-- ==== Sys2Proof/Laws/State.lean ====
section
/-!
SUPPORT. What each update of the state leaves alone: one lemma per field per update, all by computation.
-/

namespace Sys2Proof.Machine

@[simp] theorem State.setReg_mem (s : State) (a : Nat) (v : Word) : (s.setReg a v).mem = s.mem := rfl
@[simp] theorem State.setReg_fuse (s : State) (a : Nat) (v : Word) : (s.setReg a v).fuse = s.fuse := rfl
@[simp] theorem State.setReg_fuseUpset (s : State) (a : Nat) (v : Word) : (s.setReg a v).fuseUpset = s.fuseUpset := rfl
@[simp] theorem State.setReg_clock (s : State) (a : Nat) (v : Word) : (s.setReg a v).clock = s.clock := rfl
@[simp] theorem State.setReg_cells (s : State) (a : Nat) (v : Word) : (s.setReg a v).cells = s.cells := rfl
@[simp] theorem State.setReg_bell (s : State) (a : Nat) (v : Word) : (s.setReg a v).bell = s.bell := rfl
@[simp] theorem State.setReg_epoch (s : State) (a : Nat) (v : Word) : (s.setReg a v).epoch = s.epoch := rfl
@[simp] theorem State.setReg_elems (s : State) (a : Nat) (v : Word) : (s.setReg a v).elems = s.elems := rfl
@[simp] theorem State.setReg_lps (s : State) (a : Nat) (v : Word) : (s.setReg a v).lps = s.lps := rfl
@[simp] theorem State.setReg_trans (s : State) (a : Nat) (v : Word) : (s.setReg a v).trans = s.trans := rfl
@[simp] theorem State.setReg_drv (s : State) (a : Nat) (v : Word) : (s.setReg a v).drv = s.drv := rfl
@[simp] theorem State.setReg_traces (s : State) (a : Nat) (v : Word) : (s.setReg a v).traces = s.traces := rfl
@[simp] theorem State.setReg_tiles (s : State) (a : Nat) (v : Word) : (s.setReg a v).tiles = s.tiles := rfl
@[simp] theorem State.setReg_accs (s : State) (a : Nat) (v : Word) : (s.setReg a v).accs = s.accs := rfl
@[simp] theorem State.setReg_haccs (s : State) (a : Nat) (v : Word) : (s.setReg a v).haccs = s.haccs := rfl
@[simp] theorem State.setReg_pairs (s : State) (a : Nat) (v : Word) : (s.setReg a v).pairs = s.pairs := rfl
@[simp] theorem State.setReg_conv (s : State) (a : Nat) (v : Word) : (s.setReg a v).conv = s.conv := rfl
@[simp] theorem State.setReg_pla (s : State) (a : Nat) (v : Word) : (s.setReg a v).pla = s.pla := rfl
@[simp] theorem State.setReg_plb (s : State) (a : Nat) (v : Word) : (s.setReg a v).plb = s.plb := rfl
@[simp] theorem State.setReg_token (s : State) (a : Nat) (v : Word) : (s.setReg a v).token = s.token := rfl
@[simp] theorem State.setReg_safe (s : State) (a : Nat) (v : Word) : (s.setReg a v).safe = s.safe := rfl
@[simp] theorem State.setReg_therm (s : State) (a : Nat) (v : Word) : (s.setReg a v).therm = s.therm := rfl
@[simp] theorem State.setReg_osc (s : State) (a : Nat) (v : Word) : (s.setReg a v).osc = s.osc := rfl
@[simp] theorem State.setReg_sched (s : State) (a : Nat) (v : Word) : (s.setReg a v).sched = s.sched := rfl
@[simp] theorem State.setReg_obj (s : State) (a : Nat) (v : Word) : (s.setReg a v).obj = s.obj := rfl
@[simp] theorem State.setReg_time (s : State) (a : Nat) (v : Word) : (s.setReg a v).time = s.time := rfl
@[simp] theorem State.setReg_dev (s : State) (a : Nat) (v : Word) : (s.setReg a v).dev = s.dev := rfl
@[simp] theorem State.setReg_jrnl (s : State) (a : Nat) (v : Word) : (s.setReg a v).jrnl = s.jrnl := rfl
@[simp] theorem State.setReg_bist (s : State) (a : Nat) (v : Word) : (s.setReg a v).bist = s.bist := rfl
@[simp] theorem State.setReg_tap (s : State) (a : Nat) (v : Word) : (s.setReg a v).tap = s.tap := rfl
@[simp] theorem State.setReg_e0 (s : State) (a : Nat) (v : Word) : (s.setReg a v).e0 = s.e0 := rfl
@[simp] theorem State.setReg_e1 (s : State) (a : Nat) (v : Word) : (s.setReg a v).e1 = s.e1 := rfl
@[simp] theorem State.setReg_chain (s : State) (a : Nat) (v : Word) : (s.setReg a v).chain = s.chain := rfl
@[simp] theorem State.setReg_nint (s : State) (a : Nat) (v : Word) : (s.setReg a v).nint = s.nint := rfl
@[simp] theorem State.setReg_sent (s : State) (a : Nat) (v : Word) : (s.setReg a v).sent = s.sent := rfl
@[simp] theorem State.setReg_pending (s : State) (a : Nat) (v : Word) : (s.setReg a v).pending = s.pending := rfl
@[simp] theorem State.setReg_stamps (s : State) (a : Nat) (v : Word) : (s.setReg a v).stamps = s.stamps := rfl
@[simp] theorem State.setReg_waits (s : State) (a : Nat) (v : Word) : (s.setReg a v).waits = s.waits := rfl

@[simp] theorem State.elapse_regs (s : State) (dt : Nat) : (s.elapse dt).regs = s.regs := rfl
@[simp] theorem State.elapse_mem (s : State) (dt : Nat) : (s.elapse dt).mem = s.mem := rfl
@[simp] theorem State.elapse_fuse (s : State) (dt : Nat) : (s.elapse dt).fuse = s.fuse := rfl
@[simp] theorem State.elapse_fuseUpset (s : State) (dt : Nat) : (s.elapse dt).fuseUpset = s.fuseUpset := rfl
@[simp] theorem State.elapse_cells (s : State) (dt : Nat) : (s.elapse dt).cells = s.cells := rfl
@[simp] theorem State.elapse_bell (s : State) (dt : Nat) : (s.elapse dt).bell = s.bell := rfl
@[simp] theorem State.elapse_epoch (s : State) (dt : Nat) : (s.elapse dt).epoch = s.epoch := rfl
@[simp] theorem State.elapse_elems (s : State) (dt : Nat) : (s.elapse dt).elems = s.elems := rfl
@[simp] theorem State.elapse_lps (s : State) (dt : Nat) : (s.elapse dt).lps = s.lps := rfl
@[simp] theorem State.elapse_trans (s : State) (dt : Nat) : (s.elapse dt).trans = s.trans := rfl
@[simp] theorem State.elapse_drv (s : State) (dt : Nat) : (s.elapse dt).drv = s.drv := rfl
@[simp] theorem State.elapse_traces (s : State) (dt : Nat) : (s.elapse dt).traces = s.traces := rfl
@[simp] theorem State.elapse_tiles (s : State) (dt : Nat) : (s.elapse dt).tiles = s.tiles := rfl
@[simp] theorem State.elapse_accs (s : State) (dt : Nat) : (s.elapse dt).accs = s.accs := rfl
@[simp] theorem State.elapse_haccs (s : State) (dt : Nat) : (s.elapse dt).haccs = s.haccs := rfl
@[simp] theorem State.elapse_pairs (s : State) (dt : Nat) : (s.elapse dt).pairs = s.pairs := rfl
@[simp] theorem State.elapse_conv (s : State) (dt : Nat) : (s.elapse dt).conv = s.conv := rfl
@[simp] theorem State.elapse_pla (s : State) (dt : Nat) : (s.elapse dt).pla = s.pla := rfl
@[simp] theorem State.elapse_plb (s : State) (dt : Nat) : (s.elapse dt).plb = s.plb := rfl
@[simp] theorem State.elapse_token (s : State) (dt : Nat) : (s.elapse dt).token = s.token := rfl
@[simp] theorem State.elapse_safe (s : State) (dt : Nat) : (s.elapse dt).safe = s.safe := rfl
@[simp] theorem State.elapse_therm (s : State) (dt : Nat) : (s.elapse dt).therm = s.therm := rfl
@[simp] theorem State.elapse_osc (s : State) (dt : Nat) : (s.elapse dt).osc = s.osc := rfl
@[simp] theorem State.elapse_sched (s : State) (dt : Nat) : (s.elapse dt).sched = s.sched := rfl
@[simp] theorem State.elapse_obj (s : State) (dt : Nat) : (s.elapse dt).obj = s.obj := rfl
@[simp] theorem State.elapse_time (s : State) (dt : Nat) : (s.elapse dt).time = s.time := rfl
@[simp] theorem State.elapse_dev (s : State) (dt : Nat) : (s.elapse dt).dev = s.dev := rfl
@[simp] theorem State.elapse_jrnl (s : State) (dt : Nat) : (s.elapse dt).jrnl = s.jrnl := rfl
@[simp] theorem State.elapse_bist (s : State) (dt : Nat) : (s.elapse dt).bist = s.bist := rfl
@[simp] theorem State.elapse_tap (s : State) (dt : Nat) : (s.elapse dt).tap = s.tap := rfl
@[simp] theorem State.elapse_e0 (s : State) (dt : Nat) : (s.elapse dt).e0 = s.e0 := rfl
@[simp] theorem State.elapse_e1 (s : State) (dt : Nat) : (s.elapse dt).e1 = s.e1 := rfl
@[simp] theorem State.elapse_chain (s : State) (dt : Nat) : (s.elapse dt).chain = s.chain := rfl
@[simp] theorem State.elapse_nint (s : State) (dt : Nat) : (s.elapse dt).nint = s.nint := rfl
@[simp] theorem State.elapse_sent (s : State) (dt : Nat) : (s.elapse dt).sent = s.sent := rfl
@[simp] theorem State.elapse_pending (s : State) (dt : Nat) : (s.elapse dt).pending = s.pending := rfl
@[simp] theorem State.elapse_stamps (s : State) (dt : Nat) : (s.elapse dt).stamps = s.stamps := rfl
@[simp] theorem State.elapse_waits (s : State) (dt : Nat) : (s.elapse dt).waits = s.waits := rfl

○ ○ ○ ○ ○

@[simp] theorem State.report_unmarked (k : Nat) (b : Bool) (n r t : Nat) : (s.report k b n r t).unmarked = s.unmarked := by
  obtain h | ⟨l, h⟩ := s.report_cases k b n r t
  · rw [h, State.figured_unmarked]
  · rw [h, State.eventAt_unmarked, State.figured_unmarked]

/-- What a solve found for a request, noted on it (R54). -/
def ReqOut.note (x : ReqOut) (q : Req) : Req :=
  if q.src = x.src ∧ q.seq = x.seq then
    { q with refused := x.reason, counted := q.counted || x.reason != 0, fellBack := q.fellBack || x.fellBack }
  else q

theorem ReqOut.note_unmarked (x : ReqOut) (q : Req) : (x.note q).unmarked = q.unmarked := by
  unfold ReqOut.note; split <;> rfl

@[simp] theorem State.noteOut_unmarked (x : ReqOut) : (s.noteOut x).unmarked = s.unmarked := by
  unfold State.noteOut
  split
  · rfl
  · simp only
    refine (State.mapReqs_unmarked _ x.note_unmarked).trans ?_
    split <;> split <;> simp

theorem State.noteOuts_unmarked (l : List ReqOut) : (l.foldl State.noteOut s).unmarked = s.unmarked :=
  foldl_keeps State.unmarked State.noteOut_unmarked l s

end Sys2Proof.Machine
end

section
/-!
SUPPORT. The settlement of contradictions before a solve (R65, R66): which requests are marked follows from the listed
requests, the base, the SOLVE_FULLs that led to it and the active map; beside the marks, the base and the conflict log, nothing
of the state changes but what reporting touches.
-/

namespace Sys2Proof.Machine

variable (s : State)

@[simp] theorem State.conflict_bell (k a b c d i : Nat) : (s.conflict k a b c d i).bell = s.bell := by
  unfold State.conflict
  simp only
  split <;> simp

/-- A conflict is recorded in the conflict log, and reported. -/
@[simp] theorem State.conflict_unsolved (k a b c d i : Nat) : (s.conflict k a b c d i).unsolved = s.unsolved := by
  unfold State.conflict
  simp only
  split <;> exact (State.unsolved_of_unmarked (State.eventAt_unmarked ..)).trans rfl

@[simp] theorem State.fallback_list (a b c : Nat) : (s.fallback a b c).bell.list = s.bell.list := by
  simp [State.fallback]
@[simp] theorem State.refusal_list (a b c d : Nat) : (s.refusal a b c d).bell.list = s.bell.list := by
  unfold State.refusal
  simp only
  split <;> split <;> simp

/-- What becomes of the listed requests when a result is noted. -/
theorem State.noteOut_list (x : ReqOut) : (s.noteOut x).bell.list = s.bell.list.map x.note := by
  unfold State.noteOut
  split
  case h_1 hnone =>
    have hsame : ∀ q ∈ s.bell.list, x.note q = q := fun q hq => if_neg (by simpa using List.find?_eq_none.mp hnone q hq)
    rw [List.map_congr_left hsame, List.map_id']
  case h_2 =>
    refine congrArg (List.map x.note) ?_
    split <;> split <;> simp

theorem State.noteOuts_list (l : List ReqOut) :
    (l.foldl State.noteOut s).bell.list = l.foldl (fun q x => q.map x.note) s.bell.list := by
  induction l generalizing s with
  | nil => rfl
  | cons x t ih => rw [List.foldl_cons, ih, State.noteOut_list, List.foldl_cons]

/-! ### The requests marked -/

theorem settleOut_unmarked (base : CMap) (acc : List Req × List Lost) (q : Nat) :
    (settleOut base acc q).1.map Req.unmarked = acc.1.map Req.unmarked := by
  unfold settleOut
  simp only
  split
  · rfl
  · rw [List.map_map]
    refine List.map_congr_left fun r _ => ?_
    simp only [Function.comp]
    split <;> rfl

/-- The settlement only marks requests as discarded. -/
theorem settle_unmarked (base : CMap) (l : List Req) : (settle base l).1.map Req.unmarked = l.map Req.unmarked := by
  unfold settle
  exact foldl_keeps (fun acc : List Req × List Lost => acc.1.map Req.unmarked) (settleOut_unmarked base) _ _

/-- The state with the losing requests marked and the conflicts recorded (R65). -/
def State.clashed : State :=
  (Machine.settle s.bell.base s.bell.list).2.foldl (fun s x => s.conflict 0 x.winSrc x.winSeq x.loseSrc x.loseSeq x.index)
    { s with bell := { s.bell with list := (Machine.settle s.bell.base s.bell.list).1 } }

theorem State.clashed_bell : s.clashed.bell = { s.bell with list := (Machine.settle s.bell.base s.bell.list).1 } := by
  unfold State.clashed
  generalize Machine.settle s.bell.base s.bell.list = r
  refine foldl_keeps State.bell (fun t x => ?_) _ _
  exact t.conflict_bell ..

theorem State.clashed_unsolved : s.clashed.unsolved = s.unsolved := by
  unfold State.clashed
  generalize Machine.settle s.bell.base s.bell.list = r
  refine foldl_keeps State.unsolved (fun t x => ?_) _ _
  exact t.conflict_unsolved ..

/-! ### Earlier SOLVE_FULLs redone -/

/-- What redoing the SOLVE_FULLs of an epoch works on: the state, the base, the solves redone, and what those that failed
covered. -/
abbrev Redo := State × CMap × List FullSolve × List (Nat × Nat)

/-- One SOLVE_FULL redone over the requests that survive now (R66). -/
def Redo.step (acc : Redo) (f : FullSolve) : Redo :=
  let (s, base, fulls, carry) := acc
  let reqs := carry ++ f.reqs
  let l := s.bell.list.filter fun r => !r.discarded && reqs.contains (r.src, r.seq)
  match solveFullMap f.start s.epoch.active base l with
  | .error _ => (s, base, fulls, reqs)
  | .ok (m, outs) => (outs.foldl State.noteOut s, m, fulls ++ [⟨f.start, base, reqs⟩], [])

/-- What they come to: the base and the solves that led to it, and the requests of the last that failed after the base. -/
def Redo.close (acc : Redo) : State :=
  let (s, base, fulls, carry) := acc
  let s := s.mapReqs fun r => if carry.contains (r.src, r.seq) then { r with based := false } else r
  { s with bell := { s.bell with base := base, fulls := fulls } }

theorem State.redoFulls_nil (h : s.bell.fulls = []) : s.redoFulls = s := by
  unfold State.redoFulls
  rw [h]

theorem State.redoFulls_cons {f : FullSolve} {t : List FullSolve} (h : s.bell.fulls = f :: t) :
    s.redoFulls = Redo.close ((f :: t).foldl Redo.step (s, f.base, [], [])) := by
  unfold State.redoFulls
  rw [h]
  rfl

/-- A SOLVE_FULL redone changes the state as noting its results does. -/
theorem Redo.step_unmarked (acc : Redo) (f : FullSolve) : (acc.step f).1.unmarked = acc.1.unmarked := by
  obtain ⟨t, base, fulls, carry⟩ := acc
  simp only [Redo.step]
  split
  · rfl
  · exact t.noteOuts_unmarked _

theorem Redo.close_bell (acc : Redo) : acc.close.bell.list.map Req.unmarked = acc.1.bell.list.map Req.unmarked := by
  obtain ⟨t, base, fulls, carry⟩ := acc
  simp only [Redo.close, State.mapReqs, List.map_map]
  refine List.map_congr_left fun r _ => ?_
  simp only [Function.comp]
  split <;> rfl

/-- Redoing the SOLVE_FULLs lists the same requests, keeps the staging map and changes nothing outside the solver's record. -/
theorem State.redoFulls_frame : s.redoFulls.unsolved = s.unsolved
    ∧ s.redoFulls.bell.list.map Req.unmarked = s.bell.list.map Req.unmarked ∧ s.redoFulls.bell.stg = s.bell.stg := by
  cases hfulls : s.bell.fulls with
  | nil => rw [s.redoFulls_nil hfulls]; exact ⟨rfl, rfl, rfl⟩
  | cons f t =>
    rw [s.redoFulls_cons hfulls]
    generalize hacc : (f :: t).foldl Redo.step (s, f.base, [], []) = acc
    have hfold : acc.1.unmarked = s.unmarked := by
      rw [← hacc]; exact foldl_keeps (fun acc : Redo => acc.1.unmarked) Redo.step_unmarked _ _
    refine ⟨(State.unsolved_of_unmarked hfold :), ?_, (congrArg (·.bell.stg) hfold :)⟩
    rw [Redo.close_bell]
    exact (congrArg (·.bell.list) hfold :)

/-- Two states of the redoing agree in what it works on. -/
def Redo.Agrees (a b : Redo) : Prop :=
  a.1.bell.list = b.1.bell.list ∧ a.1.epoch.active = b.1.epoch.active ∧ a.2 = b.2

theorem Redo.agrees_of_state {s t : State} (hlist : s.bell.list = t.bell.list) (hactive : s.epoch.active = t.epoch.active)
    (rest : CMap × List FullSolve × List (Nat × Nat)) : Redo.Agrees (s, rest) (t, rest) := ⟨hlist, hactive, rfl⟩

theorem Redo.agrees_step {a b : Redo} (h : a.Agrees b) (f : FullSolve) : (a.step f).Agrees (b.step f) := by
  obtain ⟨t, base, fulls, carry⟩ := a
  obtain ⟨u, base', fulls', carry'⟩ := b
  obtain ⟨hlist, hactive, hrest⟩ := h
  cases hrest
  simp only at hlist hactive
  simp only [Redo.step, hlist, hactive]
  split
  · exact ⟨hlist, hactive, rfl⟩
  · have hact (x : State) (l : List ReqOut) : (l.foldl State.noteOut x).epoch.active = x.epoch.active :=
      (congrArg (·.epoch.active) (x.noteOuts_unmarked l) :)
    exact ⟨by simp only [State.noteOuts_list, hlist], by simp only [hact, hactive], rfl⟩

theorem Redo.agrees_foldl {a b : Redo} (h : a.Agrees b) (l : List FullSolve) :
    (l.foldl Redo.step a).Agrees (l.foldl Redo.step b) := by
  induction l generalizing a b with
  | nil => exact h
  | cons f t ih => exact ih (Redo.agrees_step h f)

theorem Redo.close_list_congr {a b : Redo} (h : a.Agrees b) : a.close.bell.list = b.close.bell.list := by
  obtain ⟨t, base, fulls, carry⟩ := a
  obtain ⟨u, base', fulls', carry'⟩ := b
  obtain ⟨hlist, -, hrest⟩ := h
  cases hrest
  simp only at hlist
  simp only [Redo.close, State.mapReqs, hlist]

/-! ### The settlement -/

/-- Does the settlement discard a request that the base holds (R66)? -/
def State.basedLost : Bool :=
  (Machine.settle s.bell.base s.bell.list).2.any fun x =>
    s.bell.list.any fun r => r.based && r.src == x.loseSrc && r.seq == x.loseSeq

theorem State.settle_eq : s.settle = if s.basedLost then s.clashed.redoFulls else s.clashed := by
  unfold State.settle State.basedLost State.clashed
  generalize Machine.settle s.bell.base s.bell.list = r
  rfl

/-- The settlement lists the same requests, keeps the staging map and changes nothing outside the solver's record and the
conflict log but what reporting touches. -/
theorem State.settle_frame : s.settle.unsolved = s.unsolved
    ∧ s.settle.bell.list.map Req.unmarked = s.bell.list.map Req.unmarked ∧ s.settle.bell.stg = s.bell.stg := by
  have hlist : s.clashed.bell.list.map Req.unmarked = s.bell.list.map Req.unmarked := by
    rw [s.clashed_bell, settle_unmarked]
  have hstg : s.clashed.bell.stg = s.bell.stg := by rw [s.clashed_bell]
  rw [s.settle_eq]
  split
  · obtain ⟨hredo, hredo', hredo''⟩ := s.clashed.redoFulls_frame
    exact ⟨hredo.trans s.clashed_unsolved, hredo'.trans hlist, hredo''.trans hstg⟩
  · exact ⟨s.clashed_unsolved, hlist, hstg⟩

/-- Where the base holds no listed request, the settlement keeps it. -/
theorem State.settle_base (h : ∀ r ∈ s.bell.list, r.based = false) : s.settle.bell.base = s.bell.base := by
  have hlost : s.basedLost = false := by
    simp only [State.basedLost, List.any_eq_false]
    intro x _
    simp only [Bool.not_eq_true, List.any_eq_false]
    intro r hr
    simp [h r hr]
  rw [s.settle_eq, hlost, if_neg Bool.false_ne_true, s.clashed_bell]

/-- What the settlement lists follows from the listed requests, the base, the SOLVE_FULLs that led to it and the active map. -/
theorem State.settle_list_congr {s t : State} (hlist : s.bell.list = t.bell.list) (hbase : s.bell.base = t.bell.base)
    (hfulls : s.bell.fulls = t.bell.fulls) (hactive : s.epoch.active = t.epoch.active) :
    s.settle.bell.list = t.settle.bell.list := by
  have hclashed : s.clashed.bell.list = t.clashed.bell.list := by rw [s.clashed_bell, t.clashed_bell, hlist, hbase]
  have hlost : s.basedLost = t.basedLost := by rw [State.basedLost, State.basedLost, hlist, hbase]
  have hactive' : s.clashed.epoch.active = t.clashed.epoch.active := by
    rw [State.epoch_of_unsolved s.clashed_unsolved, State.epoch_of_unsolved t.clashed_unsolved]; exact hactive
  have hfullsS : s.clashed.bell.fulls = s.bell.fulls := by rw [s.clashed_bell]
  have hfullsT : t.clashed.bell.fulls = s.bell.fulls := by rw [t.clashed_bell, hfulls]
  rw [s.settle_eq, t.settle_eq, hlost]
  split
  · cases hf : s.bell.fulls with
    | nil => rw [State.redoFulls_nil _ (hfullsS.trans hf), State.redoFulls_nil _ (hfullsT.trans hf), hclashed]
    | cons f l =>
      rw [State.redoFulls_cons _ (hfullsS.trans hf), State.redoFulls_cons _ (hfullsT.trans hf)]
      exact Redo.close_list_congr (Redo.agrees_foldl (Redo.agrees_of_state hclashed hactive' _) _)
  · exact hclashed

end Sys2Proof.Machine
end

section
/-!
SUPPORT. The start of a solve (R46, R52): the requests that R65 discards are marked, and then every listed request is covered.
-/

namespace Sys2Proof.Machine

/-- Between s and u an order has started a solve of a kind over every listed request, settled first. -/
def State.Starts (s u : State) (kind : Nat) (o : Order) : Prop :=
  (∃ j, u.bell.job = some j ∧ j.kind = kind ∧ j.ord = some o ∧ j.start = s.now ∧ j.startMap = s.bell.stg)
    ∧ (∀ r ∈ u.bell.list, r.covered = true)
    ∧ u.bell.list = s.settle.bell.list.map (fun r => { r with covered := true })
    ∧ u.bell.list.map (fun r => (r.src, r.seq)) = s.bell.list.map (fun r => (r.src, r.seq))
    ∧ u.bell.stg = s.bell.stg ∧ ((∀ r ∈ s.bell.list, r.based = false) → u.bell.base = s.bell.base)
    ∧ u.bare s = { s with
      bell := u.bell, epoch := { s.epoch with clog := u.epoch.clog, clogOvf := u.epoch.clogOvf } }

○ ○ ○ ○ ○

[Description of the task] Begin at the line above that has "dt).chain = s.chain := rfl" and stop after the line that has "dt).pending = s.pending := rfl", copying each line exactly and adding nothing else.

[Answer box]
@[simp] theorem State.elapse_chain (s : State) (dt : Nat) : (s.elapse dt).chain = s.chain := rfl
@[simp] theorem State.elapse_nint (s : State) (dt : Nat) : (s.elapse dt).nint = s.nint := rfl
@[simp] theorem State.elapse_sent (s : State) (dt : Nat) : (s.elapse dt).sent = s.sent := rfl
@[simp] theorem State.elapse_pending (s : State) (dt : Nat) : (s.elapse dt).pending = s.pending := rfl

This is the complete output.